/-- A write to OBSERVE_TX, CD or FIFO_STATUS is accepted and ignored (R20, R88; decisions D9 and D35). -/
def Obligations.ReadOnlyRegisterWritesIgnored : Prop :=
  ∀ (a : RegAddr) (v : Byte) (s : State), Structural s.par → (a = 0x08#5 ∨ a = 0x09#5 ∨ a = 0x17#5) → Ready s →
    exec (.wRegister a [v]) s = .next (frameResult s 1 (drawn s 1 1) s.dev)

/-- While the features are gated off, DYNPD and FEATURE ignore a write of any value and read 0x00 (R35; decision D28). -/
def Obligations.GatedFeatureRegistersIgnoreWrites : Prop :=
  ∀ (a : RegAddr) (v b : Byte) (s : State), Structural s.par → (a = 0x1C#5 ∨ a = 0x1D#5) → Ready s →
    s.par.chipNeedsActivate = true → s.dev.featuresActive = false →
    exec (.wRegister a [v]) s = .next (frameResult s 1 (drawn s 1 1) s.dev)
    ∧ exec (.rRegister a [b]) s = .next (frameResult s 1 [0x00#8] s.dev)

/-- What W_REGISTER refuses, in the order of its rule (R88; decisions D8, D9 and D10): no register, a wrong length, a reserved bit
(of STATUS: bit 7), an illegal value. -/
def Obligations.WriteRegisterRefusals : Prop :=
  ∀ (a : RegAddr) (v : Byte) (d : List Byte) (s : State), Structural s.par → Ready s →
    (s.par.regAt a = none → exec (.wRegister a (v :: d)) s = .refused (.undefinedRegister a)) ∧
    (a = 0x07#5 → d = [] → v.getLsbD 7 = true → exec (.wRegister a (v :: d)) s = .refused (.reservedBit a)) ∧
    ∀ r, s.par.regAt a = some r →
      ((v :: d).length ≠ widthOfRule r → exec (.wRegister a (v :: d)) s = .refused (.wrongWriteLength a (v :: d).length)) ∧
      ((v :: d).length = widthOfRule r → accessOfRule r = .rw → (r.isFeatureReg && featuresGated s.par s.dev) = false →
        (v &&& reservedOfRule r ≠ 0#8 → exec (.wRegister a (v :: d)) s = .refused (.reservedBit a)) ∧
        (v &&& reservedOfRule r = 0#8 → illegalOfRule r v = true → exec (.wRegister a (v :: d)) s = .refused (.illegalValue a)))

/-- A frame that carries only its command byte: its command acts on an empty data phase (R85; decision D8). R_REGISTER, W_REGISTER,
R_RX_PAYLOAD, W_TX_PAYLOAD, R_RX_PL_WID and NOP then return the status byte and nothing else happens; FLUSH_TX and FLUSH_RX, which have
no data, empty their FIFO; ACTIVATE, which needs its data byte, is refused. -/
def Obligations.CommandOnlyFrames : Prop :=
  ∀ (i : Instr) (s : State), Ready s →
    (((∃ a r, i = .rRegister a [] ∧ s.par.regAt a = some r) ∨ (∃ a r, i = .wRegister a [] ∧ s.par.regAt a = some r)
        ∨ i = .rRxPayload [] ∨ i = .wTxPayload [] ∨ i = .rRxPlWid [] ∨ i = .nop []) →
      exec i s = .next (frameResult s 0 [] s.dev))
    ∧ (i = .flushTx [] → exec i s = .next (frameResult s 0 [] { s.dev with txq := [], txActive := false }))
    ∧ (i = .flushRx [] → exec i s = .next (frameResult s 0 [] { s.dev with rxq := [] }))
    ∧ (i = .activate [] → exec i s = .refused (.badActivate []))

/-! ## Payload and control commands -/

/-- R_RX_PAYLOAD returns the head payload, then draws; with at least one data byte it removes the head, and nothing else
changes, RX_DR included (R90; decision D43). -/
def Obligations.ReadPayloadReturnsAndRemovesHead : Prop :=
  ∀ (d : List Byte) (s : State), Ready s →
    exec (.rRxPayload d) s = .next (frameResult s d.length
      (match s.dev.rxq with
        | [] => drawn s 1 d.length
        | e :: _ => e.payload.take d.length ++ drawn s (e.payload.length + 1) (d.length - e.payload.length))
      (if d = [] then s.dev else { s.dev with rxq := s.dev.rxq.tail }))

/-- W_TX_PAYLOAD queues 1 to `MAX_PAYLOAD` bytes (32) at the tail of a TX FIFO that is not full, in any mode, and drops them silently when it is
full; more are refused (R91; decision D44). -/
def Obligations.WriteTxPayloadQueuesOrDrops : Prop :=
  ∀ (d : List Byte) (s : State), Ready s → 1 ≤ d.length →
    (d.length ≤ s.par.maxPayload → exec (.wTxPayload d) s = .next (frameResult s d.length (drawn s 1 d.length)
      (if s.dev.txq.length < s.par.txFifoDepth then { s.dev with txq := s.dev.txq ++ [d] } else s.dev))) ∧
    (s.par.maxPayload < d.length → exec (.wTxPayload d) s = .refused (.payloadTooLong d.length))

/-- FLUSH_TX empties the TX FIFO and abandons a transmission in progress without a flag; FLUSH_RX empties the RX FIFO and clears
no flag; data bytes are ignored (R92, R93; decision D25). -/
def Obligations.FlushesEmptyOneFifo : Prop :=
  ∀ (d : List Byte) (s : State), Ready s →
    exec (.flushTx d) s = .next (frameResult s d.length (drawn s 1 d.length)
      { s.dev with txq := [], txActive := false })
    ∧ exec (.flushRx d) s = .next (frameResult s d.length (drawn s 1 d.length) { s.dev with rxq := [] })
□ □ □ □ □
(WHAT YOU ARE ASKED TO DO)
Provide the count of lines above containing "then", without any added words.

(SOLUTION TO THE PROBLEM)
4